(Dataset entries)
-- ==== Sys2Proof/Machine/Atomics.lean ====
section
/-! DEFINITION. Atomics and ordering (R143 to R145, R236, R238, R269). -/
namespace Sys2Proof.Machine
open Sys2Proof

/-- An open region's write set gains the sectors of an atomic that stores nothing (R238: it joins both sets). -/
def State.noteWrites (s : State) (u : Nat) (l : List Nat) : State :=
  s.modUnit u fun c => { c with region := c.region.map fun r => { r with writes := addSectors r.writes l } }

/-- The line of a cached operand held exclusive (R236). -/
def State.atomicLine (s : State) (u : Nat) (p : Piece) : State :=
  if isCpu u && (p.mt == .wb || p.mt == .wt) && s.l2On (s.coreOf u) && (s.unit u).region.isNone then s.coreOwn (s.coreOf u) p.pa else s

/-- How an atomic is performed on a piece: under write-combining, and by a core whose caches are disabled, as uncached (R236,
R269). -/
def State.atomicPiece (s : State) (u : Nat) (p : Piece) : Piece :=
  if isCpu u && (p.mt == .wc || !(s.l2On (s.coreOf u))) then { p with mt := .uc } else p

/-- One atomic access of n bytes: `f` gives what is stored, if anything. Write-combining buffers are written first (R222). -/
def State.atomicAt (s : State) (u : Nat) (va : Dword) (n : Nat) (f : List Byte → Option (List Byte)) : Except Ends (State × List Byte) :=
  match s.translate u va n .atomic with
  | .error x => .error (.stop x)
  | .ok qs =>
    if (s.unit u).region.isSome && endsRegion qs then .error (.abort 0x0A 0)
    else
      let ps := qs.map (s.atomicPiece u)
      let r := (s.wcFlush u).readPieces u ps false
      match r.bad with
      | some a => .error (.check r.st a)
      | none =>
        let s1 := ps.foldl (fun t p => t.atomicLine u p) r.st
        match f r.data with
        | some new => .ok (s1.writePieces u ps new, r.data)
        | none => .ok (s1.noteWrites u (ps.flatMap fun p => sectorsOf p.pa p.len), r.data)

/-- An alignment condition of an atomic's operand (R144). -/
def State.alignAtomic (s : State) (o : OpA) (n : Nat) : Option Stop :=
  if (s.g o.u o.rb).toNat % n = 0 then none else some (s.alignStop o.u (s.g o.u o.rb) n .atomic)

/-- CSD (R143). -/
def insnCsd (o : OpA) (s : State) : Insn :=
  { u := o.u, word := wordA 0x60 o.ra o.rb o.rc 0, align := s.alignAtomic o 8, rows := [0, 12],
    body := fun s =>
      let a := beBytes 8 (s.g o.u o.ra).toNat
      match s.atomicAt o.u (s.g o.u o.rb) 8 (fun old => if old = a then some (beBytes 8 (s.g o.u o.rc).toNat) else none) with
      | .error e => .error e
      | .ok (s1, old) => .ok (if old = a then s1.setCc o.u 0 else (s1.setG o.u o.ra (loaded old)).setCc o.u 1) }
def execCsd (o : OpA) (s : State) : Result := .next (s.insn (insnCsd o s))

/-- CSQ (R143): ga and gc even. -/
def insnCsq (o : OpA) (s : State) : Insn :=
  { u := o.u, word := wordA 0x60 o.ra o.rb o.rc 1, spec := isOdd o.ra || isOdd o.rc, align := s.alignAtomic o 16, rows := [0, 12],
    body := fun s =>
      let a := beBytes 8 (s.g o.u o.ra).toNat ++ beBytes 8 (s.g o.u (odd o.ra)).toNat
      let c := beBytes 8 (s.g o.u o.rc).toNat ++ beBytes 8 (s.g o.u (odd o.rc)).toNat
      match s.atomicAt o.u (s.g o.u o.rb) 16 (fun old => if old = a then some c else none) with
      | .error e => .error e
      | .ok (s1, old) =>
        .ok (if old = a then s1.setCc o.u 0
             else ((s1.setG o.u o.ra (loaded (old.take 8))).setG o.u (odd o.ra) (loaded (old.drop 8))).setCc o.u 1) }
def execCsq (o : OpA) (s : State) : Result := .next (s.insn (insnCsq o s))

/-- FAAD (R143): a sum that passes the end of the range wraps. -/
def insnFaad (o : OpA) (s : State) : Insn :=
  { u := o.u, word := wordA 0x60 o.ra o.rb o.rc 2, align := s.alignAtomic o 8, rows := [0, 12],
    body := fun s =>
      match s.atomicAt o.u (s.g o.u o.rb) 8 (fun old => some (beBytes 8 (loaded old + s.g o.u o.rc).toNat)) with
      | .error e => .error e
      | .ok (s1, old) => .ok (s1.setG o.u o.ra (loaded old)) }
def execFaad (o : OpA) (s : State) : Result := .next (s.insn (insnFaad o s))

/-- FAAW (R143): the low 32 bits. -/
def insnFaaw (o : OpA) (s : State) : Insn :=
  { u := o.u, word := wordA 0x60 o.ra o.rb o.rc 3, align := s.alignAtomic o 4, rows := [0, 12],
    body := fun s =>
      match s.atomicAt o.u (s.g o.u o.rb) 4 (fun old => some (beBytes 4 (loaded old + s.g o.u o.rc).toNat)) with
      | .error e => .error e
      | .ok (s1, old) => .ok (s1.setG o.u o.ra (sext 32 (loaded old))) }
def execFaaw (o : OpA) (s : State) : Result := .next (s.insn (insnFaaw o s))

/-- SWPD (R143). -/
def insnSwpd (o : OpA) (s : State) : Insn :=
  { u := o.u, word := wordA 0x60 o.ra o.rb o.rc 4, align := s.alignAtomic o 8, rows := [12],
    body := fun s =>
      match s.atomicAt o.u (s.g o.u o.rb) 8 (fun _ => some (beBytes 8 (s.g o.u o.rc).toNat)) with
      | .error e => .error e
      | .ok (s1, old) => .ok (s1.setG o.u o.ra (loaded old)) }
def execSwpd (o : OpA) (s : State) : Result := .next (s.insn (insnSwpd o s))

/-- FENCE and SYNC: every field reserved; what is left of the ordering in a model of one step at a time is that the
write-combining buffers are written (R145, R222). -/
def formOrder (o : OpA) (fn : Nat) : Insn :=
  { u := o.u, word := wordA 0x61 o.ra o.rb o.rc fn, spec := o.ra != 0 || o.rb != 0 || o.rc != 0, body := fun s => .ok (s.wcFlush o.u) }

/-- FENCE (R145). -/
def insnFence (o : OpA) : Insn := formOrder o 0
def execFence (o : OpA) (s : State) : Result := .next (s.insn (insnFence o))

/-- SYNC (R145). -/
def insnSync (o : OpA) : Insn := formOrder o 1
def execSync (o : OpA) (s : State) : Result := .next (s.insn (insnSync o))

end Sys2Proof.Machine
end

**TO DO:**
Wherever the string "rows" is found in the entries, copy the line it sits in.

**PROBLEM SOLUTION:**
  { u := o.u, word := wordA 0x60 o.ra o.rb o.rc 0, align := s.alignAtomic o 8, rows := [0, 12],
  { u := o.u, word := wordA 0x60 o.ra o.rb o.rc 1, spec := isOdd o.ra || isOdd o.rc, align := s.alignAtomic o 16, rows := [0, 12],
  { u := o.u, word := wordA 0x60 o.ra o.rb o.rc 2, align := s.alignAtomic o 8, rows := [0, 12],
  { u := o.u, word := wordA 0x60 o.ra o.rb o.rc 3, align := s.alignAtomic o 4, rows := [0, 12],
  { u := o.u, word := wordA 0x60 o.ra o.rb o.rc 4, align := s.alignAtomic o 8, rows := [12],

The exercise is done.